# Problem requirements
Extract each line from the entries below that has the string "slices" in it.

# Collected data

__________

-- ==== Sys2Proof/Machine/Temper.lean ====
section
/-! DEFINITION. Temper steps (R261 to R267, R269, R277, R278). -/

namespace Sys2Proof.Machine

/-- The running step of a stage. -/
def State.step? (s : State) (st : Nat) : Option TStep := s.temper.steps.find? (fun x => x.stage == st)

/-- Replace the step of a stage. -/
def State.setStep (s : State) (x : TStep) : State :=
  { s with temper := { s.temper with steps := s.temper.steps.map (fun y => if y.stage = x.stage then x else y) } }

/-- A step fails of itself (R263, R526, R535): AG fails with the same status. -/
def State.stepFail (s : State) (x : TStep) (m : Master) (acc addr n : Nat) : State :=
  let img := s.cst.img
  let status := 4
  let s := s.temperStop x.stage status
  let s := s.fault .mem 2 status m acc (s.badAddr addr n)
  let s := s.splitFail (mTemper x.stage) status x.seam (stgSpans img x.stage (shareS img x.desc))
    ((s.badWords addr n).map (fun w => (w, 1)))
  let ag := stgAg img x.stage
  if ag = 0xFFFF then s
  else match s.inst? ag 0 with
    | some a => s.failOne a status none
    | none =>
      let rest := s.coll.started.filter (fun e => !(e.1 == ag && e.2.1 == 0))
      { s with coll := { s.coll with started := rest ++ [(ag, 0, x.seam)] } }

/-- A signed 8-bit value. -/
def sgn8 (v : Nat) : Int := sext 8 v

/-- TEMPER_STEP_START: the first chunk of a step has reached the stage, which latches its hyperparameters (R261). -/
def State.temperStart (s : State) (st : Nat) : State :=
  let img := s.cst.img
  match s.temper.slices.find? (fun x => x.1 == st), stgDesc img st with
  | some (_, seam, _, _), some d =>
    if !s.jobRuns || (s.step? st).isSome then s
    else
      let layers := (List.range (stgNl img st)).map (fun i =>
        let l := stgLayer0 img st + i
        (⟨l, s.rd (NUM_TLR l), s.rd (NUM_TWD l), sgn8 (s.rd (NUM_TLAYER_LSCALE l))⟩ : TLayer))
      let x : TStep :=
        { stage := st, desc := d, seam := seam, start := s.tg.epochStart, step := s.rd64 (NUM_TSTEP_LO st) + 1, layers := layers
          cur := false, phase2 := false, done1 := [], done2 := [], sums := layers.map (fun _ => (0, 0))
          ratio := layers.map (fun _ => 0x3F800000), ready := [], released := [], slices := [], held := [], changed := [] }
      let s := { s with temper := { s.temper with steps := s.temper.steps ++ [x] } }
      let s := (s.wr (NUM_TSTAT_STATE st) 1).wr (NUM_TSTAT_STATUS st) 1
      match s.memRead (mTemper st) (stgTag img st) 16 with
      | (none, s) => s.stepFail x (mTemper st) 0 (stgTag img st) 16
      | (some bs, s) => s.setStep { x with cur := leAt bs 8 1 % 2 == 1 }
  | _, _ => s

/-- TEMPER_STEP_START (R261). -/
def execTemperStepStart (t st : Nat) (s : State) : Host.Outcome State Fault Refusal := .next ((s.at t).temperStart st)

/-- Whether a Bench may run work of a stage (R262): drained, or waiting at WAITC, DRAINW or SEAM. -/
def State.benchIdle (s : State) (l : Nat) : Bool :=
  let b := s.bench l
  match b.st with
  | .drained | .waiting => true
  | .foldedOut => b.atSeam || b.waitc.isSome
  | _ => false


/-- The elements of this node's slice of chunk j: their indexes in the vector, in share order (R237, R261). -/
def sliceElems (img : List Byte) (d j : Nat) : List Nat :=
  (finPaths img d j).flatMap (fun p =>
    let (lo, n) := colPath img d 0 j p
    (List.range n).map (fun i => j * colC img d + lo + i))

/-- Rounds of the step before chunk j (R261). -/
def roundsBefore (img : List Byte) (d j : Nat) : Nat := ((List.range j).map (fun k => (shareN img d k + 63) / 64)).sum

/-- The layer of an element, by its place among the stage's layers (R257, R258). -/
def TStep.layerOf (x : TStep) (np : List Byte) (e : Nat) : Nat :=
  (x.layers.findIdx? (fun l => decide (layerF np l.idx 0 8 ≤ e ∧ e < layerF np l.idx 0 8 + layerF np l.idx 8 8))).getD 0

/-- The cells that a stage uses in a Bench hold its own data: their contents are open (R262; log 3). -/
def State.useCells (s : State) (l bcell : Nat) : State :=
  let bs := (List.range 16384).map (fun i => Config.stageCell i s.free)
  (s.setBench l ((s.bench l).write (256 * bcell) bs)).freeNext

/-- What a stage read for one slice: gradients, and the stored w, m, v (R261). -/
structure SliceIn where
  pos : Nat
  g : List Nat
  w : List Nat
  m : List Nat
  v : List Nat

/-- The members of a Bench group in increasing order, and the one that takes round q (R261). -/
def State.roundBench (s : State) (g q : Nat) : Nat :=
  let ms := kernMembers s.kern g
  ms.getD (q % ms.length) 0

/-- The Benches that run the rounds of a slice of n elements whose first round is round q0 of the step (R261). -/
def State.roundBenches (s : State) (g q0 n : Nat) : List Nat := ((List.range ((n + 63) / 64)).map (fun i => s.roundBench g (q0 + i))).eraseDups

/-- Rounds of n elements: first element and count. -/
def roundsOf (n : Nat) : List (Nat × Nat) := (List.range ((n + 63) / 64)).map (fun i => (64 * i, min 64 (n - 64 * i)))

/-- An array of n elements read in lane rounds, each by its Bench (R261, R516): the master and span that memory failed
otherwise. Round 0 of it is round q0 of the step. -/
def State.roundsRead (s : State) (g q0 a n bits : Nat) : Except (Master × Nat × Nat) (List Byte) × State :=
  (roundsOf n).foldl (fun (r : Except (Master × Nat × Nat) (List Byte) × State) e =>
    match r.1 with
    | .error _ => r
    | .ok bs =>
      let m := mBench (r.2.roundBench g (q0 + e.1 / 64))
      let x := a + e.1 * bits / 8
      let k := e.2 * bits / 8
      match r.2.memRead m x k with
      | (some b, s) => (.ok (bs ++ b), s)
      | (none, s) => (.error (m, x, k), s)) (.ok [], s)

__________

# Answer space
  match s.temper.slices.find? (fun x => x.1 == st), stgDesc img st with
          ratio := layers.map (fun _ => 0x3F800000), ready := [], released := [], slices := [], held := [], changed := [] }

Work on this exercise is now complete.